(SOURCE DATA begins)

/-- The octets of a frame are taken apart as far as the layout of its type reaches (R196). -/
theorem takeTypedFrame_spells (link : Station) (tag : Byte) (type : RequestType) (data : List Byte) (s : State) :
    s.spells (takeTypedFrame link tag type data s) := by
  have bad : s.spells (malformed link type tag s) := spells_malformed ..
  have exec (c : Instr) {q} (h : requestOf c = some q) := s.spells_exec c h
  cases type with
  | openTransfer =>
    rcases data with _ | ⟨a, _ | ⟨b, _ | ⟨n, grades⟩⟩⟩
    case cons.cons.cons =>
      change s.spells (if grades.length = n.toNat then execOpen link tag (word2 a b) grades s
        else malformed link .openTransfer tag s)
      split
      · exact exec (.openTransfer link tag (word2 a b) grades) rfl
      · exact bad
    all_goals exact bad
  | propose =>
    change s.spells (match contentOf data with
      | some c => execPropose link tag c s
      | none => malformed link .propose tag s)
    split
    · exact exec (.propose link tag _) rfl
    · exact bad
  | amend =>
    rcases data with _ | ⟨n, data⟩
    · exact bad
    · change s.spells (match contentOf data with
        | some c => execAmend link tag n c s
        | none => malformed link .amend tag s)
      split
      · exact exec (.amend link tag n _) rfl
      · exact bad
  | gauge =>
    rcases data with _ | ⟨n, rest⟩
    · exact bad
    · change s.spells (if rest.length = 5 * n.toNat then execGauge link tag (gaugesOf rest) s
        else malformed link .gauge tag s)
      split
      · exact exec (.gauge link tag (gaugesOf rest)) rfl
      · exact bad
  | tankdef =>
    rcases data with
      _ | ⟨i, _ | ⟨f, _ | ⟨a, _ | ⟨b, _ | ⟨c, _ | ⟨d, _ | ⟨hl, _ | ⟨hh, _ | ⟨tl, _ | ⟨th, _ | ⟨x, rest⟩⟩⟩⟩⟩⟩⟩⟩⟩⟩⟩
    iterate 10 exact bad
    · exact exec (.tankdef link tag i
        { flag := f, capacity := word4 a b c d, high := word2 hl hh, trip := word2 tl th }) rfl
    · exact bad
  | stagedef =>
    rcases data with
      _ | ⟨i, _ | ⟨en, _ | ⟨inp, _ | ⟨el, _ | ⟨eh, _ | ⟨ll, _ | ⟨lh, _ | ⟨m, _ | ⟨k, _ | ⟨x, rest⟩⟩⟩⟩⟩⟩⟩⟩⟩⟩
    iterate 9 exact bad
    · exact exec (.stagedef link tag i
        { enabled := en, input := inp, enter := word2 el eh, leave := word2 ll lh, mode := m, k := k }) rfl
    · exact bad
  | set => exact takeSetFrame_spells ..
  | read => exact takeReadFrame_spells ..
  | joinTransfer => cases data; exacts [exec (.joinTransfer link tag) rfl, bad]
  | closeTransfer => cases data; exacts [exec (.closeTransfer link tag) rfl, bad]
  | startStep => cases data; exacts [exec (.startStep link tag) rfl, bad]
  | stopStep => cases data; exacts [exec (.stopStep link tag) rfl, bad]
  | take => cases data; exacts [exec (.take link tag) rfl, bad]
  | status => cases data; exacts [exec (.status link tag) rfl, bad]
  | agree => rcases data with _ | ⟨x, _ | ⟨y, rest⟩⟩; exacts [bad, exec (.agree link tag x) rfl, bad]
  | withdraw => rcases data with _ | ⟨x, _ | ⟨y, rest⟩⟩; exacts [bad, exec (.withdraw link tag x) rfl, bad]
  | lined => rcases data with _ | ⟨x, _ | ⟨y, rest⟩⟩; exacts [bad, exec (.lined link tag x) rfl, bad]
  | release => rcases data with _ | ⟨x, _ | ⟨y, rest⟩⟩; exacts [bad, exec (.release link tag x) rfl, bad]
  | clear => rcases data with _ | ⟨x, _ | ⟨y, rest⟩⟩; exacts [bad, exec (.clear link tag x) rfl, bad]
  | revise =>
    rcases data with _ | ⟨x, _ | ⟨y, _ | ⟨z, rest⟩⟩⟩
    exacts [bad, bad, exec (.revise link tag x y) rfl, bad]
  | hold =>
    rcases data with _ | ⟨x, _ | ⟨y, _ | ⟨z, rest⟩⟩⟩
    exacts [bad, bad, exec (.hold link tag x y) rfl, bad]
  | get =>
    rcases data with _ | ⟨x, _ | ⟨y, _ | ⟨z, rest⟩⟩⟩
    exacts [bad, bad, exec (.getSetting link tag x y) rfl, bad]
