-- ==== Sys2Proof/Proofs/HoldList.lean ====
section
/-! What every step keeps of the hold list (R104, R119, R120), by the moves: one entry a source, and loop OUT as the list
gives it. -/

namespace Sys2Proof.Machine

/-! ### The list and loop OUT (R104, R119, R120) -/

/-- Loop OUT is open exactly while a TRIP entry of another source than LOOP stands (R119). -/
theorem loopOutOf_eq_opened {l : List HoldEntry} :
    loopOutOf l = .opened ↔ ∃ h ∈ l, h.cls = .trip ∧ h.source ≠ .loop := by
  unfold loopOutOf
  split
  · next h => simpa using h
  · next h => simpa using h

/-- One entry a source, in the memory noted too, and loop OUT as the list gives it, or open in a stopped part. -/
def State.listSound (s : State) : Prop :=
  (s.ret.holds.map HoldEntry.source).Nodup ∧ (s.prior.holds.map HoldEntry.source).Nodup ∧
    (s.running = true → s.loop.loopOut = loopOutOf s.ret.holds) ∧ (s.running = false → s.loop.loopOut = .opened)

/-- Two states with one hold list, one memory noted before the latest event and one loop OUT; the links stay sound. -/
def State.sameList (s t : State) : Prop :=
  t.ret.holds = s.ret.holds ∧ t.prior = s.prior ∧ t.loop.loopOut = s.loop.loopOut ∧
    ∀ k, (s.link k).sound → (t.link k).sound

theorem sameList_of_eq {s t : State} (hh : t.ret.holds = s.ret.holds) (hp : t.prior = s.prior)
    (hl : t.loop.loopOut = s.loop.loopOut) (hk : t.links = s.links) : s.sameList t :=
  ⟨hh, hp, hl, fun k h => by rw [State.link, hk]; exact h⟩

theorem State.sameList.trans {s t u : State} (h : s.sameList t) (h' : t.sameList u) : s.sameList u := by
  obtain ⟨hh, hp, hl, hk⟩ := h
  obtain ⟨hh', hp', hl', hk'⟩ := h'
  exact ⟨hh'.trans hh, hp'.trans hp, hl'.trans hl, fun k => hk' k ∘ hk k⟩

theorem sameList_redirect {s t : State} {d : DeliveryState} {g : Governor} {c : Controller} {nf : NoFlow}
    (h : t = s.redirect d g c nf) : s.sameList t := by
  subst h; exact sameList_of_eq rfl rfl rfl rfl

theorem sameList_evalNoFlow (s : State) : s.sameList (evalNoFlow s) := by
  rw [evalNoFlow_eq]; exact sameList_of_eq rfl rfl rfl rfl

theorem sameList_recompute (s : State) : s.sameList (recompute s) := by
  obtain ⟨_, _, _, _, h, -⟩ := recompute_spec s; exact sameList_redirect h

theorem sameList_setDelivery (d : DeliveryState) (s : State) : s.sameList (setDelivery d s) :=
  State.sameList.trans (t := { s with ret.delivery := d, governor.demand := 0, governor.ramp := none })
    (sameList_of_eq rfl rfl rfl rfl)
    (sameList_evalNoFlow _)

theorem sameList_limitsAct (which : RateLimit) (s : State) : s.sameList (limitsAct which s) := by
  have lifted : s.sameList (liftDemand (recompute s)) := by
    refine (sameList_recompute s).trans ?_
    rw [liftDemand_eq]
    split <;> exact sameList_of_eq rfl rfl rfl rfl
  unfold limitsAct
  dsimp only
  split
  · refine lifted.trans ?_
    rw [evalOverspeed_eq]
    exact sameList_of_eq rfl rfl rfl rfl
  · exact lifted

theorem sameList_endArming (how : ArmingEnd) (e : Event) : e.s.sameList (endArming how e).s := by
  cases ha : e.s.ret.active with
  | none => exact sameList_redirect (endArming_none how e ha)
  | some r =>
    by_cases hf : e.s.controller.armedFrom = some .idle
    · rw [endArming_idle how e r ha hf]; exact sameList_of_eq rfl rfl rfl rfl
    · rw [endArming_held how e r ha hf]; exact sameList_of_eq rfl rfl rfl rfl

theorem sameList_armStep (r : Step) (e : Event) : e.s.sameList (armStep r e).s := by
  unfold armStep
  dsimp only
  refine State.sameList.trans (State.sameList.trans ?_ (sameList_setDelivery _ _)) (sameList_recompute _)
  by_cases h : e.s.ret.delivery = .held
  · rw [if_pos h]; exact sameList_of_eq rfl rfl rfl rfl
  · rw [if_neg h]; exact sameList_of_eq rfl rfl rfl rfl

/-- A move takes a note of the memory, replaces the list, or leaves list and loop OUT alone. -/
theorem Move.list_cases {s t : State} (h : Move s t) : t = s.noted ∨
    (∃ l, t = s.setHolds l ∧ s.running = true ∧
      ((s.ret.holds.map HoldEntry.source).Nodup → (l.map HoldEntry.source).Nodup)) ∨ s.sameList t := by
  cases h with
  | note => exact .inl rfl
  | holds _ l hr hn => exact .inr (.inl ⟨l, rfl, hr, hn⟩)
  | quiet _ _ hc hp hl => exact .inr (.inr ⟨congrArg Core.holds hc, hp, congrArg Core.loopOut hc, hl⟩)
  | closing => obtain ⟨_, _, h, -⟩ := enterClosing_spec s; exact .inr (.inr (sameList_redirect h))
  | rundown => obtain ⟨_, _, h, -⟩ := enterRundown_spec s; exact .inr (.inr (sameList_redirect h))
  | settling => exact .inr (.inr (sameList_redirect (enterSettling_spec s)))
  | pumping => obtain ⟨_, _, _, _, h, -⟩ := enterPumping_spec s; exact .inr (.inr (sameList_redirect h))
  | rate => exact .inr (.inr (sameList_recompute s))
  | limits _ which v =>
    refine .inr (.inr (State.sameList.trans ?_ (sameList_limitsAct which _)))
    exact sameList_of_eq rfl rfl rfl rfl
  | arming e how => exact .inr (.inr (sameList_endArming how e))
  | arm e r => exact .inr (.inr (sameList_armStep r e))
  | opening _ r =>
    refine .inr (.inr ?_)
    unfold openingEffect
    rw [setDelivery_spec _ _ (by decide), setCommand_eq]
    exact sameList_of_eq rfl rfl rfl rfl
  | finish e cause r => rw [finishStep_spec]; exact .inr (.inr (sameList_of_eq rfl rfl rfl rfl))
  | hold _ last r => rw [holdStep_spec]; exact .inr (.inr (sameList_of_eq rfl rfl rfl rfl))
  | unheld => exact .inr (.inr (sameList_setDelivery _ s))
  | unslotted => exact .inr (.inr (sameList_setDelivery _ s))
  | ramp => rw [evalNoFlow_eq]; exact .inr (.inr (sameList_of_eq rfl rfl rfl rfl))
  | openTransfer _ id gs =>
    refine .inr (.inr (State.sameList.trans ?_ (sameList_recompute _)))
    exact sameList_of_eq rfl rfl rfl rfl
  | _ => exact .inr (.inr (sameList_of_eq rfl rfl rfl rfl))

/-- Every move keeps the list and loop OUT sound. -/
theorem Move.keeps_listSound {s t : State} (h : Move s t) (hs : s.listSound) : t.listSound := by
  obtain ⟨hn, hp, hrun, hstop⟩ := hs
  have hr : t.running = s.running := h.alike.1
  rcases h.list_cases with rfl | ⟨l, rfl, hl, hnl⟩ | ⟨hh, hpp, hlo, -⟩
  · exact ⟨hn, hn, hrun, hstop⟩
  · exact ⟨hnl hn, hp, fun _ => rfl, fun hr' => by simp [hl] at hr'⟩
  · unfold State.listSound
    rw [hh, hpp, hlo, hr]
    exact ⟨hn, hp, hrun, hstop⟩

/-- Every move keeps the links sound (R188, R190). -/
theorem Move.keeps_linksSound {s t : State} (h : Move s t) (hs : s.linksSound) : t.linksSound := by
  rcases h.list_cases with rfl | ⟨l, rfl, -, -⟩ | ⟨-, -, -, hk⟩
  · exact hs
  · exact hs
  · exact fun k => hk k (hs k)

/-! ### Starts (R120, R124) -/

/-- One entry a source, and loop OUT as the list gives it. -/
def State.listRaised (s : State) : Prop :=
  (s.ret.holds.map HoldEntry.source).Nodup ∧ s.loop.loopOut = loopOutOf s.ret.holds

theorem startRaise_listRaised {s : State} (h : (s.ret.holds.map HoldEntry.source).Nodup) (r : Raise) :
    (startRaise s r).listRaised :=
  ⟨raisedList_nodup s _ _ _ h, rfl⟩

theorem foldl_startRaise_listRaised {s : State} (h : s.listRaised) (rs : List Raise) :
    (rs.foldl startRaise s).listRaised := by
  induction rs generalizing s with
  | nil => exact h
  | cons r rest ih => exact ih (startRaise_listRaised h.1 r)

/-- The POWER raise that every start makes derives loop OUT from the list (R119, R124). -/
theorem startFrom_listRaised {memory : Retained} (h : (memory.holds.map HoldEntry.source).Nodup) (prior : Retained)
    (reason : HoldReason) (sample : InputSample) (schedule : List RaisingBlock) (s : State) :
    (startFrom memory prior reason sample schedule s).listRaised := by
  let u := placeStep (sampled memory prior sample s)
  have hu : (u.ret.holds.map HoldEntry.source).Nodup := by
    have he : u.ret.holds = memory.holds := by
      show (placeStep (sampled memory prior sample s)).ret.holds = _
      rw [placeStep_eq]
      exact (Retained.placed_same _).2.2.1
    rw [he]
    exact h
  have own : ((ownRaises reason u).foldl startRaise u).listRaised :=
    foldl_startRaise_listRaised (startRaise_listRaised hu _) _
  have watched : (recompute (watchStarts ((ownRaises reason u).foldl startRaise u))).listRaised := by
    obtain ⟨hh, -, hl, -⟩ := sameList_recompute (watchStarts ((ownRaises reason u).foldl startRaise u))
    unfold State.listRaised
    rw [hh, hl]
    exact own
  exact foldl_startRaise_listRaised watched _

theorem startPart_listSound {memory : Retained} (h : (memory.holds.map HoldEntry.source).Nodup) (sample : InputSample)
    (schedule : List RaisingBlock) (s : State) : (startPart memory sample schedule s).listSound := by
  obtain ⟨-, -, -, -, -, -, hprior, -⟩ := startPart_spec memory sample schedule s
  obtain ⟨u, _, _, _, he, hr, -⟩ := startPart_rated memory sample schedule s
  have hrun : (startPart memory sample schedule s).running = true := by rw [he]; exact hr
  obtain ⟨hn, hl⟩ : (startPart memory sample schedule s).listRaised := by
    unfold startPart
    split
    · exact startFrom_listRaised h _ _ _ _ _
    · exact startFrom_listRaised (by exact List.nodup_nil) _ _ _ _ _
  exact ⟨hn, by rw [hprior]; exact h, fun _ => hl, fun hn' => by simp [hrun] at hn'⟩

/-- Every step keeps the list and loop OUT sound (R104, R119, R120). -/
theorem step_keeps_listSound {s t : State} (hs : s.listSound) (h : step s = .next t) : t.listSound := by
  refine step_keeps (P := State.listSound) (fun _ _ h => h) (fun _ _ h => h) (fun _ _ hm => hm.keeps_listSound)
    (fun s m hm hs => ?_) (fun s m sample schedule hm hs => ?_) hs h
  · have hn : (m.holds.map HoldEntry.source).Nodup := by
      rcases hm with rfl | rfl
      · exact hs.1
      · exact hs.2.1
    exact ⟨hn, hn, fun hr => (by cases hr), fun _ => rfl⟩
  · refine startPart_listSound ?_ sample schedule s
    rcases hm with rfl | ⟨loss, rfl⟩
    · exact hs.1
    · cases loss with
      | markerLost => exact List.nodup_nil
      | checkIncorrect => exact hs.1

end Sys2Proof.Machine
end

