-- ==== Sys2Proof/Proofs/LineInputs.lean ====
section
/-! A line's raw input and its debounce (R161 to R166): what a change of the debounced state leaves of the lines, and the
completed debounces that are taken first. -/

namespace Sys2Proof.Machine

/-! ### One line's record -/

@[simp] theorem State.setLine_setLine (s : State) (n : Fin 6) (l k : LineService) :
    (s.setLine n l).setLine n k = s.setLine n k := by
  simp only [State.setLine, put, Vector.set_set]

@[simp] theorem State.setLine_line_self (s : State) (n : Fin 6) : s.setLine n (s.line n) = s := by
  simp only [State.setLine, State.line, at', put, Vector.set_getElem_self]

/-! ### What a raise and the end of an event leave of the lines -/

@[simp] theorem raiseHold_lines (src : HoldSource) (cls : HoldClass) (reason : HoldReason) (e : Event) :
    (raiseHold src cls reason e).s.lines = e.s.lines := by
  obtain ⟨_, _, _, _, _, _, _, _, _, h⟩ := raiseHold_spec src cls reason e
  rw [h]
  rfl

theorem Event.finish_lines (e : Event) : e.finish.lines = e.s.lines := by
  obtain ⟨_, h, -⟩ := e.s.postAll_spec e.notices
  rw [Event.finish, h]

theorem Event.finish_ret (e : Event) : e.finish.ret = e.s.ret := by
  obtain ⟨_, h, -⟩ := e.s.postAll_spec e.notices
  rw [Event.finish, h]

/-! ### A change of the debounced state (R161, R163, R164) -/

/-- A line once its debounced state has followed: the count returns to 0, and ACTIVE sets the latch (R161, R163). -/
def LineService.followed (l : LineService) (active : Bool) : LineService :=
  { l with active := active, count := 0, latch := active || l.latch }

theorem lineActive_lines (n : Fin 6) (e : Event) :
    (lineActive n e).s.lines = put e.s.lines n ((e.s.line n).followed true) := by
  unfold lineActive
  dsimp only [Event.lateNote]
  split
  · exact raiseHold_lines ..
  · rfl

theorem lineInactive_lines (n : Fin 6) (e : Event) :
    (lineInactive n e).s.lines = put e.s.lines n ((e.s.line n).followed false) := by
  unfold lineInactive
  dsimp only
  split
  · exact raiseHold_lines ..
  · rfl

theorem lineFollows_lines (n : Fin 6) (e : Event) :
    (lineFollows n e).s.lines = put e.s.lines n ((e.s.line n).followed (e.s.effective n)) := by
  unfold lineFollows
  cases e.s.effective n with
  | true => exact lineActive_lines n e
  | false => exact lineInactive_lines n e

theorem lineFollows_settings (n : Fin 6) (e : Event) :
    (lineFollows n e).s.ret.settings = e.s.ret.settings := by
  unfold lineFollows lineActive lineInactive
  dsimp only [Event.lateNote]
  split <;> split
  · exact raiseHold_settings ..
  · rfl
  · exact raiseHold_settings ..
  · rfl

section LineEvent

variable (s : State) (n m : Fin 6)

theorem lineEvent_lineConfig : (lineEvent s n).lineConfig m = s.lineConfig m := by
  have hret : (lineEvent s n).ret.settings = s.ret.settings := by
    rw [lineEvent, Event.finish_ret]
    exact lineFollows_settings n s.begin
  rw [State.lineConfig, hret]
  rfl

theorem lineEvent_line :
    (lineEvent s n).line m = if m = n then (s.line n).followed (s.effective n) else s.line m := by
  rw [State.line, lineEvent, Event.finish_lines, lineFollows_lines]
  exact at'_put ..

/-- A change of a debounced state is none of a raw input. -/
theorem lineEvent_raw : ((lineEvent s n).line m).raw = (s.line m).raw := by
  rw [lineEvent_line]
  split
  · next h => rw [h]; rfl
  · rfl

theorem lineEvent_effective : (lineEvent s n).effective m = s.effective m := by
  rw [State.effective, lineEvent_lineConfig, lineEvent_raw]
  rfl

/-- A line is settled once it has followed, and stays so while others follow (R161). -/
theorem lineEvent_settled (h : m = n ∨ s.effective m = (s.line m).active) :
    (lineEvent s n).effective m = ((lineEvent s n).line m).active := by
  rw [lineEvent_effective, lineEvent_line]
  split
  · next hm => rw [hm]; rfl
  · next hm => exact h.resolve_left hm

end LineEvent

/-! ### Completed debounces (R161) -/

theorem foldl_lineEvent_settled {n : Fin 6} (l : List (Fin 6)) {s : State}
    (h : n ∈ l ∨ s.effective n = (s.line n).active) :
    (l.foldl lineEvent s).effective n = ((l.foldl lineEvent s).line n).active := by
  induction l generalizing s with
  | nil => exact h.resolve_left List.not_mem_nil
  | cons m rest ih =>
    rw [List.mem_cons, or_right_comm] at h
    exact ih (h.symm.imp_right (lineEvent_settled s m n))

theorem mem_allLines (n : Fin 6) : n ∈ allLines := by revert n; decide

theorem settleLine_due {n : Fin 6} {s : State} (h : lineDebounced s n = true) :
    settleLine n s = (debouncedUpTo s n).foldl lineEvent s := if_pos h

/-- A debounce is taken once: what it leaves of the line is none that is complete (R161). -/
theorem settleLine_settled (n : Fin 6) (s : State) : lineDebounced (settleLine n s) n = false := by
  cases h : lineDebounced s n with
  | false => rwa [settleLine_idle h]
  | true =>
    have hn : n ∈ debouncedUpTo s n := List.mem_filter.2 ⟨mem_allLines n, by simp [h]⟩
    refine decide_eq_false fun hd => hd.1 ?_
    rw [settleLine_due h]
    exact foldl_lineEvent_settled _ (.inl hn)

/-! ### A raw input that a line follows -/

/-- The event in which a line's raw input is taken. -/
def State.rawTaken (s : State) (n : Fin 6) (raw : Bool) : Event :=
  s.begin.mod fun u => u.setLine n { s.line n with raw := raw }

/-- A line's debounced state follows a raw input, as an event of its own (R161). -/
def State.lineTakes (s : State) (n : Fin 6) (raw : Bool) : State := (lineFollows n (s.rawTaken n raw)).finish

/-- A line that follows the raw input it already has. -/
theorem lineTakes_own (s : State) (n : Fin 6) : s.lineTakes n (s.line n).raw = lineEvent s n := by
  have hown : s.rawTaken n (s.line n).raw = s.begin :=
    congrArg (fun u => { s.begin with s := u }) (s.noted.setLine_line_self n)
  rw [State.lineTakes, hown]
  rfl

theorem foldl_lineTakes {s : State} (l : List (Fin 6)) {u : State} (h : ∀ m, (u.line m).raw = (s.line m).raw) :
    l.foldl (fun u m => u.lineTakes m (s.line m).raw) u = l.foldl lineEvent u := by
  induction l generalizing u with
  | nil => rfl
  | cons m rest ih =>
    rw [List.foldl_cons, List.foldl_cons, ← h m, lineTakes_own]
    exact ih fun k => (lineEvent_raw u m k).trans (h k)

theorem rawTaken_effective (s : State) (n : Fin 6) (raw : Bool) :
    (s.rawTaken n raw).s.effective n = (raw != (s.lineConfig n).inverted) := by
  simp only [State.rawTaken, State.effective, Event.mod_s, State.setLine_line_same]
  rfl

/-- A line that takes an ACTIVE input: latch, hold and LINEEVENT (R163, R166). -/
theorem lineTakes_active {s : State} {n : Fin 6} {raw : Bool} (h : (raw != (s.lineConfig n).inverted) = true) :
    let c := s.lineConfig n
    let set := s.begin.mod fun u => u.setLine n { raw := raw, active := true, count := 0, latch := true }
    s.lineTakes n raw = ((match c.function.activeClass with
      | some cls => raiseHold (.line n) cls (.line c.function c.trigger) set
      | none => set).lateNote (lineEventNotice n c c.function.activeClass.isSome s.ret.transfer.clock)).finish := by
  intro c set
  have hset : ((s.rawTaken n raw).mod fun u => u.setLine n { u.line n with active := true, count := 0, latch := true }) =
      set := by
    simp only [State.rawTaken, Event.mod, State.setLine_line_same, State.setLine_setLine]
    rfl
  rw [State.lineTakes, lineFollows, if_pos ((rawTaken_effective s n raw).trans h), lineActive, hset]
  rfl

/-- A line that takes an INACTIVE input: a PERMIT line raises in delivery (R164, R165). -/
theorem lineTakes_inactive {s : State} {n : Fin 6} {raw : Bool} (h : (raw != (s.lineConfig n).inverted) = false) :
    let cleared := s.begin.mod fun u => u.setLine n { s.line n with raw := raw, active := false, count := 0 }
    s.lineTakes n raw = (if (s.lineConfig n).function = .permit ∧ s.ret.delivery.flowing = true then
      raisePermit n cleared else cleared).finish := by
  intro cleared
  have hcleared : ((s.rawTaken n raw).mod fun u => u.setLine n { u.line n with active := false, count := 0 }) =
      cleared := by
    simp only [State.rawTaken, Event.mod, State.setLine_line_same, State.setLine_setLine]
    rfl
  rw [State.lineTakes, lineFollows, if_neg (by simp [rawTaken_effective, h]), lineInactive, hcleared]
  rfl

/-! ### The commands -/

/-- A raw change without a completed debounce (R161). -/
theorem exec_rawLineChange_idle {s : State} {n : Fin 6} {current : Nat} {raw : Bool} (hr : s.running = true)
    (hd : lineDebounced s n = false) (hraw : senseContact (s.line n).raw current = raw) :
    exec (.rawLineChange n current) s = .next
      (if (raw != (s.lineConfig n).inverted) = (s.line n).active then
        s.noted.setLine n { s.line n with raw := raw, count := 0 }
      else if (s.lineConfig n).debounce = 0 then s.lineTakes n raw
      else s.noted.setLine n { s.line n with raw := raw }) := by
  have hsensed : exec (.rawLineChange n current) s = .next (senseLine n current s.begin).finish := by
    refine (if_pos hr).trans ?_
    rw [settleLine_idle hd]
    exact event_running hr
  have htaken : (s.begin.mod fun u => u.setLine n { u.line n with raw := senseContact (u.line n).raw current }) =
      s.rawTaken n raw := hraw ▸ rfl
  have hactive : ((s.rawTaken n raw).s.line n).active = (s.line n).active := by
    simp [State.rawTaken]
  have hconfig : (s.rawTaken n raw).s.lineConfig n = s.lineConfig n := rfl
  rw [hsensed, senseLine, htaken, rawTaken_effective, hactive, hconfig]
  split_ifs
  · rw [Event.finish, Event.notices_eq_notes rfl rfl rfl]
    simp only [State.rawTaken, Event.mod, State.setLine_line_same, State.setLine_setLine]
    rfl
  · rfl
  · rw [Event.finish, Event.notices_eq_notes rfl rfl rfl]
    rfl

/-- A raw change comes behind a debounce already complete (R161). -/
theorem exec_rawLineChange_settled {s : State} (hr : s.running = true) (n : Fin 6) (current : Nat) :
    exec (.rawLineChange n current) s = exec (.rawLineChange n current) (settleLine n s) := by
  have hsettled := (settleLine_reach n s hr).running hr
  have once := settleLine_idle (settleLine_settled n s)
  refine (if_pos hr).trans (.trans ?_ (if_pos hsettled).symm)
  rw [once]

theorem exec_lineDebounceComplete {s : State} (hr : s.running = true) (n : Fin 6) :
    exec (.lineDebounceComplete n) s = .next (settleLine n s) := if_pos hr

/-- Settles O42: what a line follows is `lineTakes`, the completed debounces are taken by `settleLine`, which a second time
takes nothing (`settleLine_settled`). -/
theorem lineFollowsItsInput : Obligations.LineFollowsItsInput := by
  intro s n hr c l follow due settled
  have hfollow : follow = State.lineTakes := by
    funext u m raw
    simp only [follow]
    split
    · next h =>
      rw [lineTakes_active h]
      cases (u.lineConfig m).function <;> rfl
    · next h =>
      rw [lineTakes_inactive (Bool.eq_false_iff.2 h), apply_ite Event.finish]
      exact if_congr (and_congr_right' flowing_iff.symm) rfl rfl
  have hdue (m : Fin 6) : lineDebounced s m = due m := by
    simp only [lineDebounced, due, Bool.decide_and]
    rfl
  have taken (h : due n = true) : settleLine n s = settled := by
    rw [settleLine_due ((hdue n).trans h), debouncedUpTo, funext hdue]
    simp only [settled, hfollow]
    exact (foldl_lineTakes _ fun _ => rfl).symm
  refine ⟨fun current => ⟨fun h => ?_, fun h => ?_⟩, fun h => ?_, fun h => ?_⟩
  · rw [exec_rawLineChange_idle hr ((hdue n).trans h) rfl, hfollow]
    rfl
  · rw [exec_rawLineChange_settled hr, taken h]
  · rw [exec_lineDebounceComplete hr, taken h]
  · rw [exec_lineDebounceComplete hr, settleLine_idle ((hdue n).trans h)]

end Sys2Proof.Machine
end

(SOURCE DATA ends)

▸ **ACTIVITY**
Repeat word for word every line from the start of the entries to the line holding "cases type with", inclusive, and nothing else.

▸ **ANSWER SPACE**
/-- The octets of a frame are taken apart as far as the layout of its type reaches (R196). -/
theorem takeTypedFrame_spells (link : Station) (tag : Byte) (type : RequestType) (data : List Byte) (s : State) :
    s.spells (takeTypedFrame link tag type data s) := by
  have bad : s.spells (malformed link type tag s) := spells_malformed ..
  have exec (c : Instr) {q} (h : requestOf c = some q) := s.spells_exec c h
  cases type with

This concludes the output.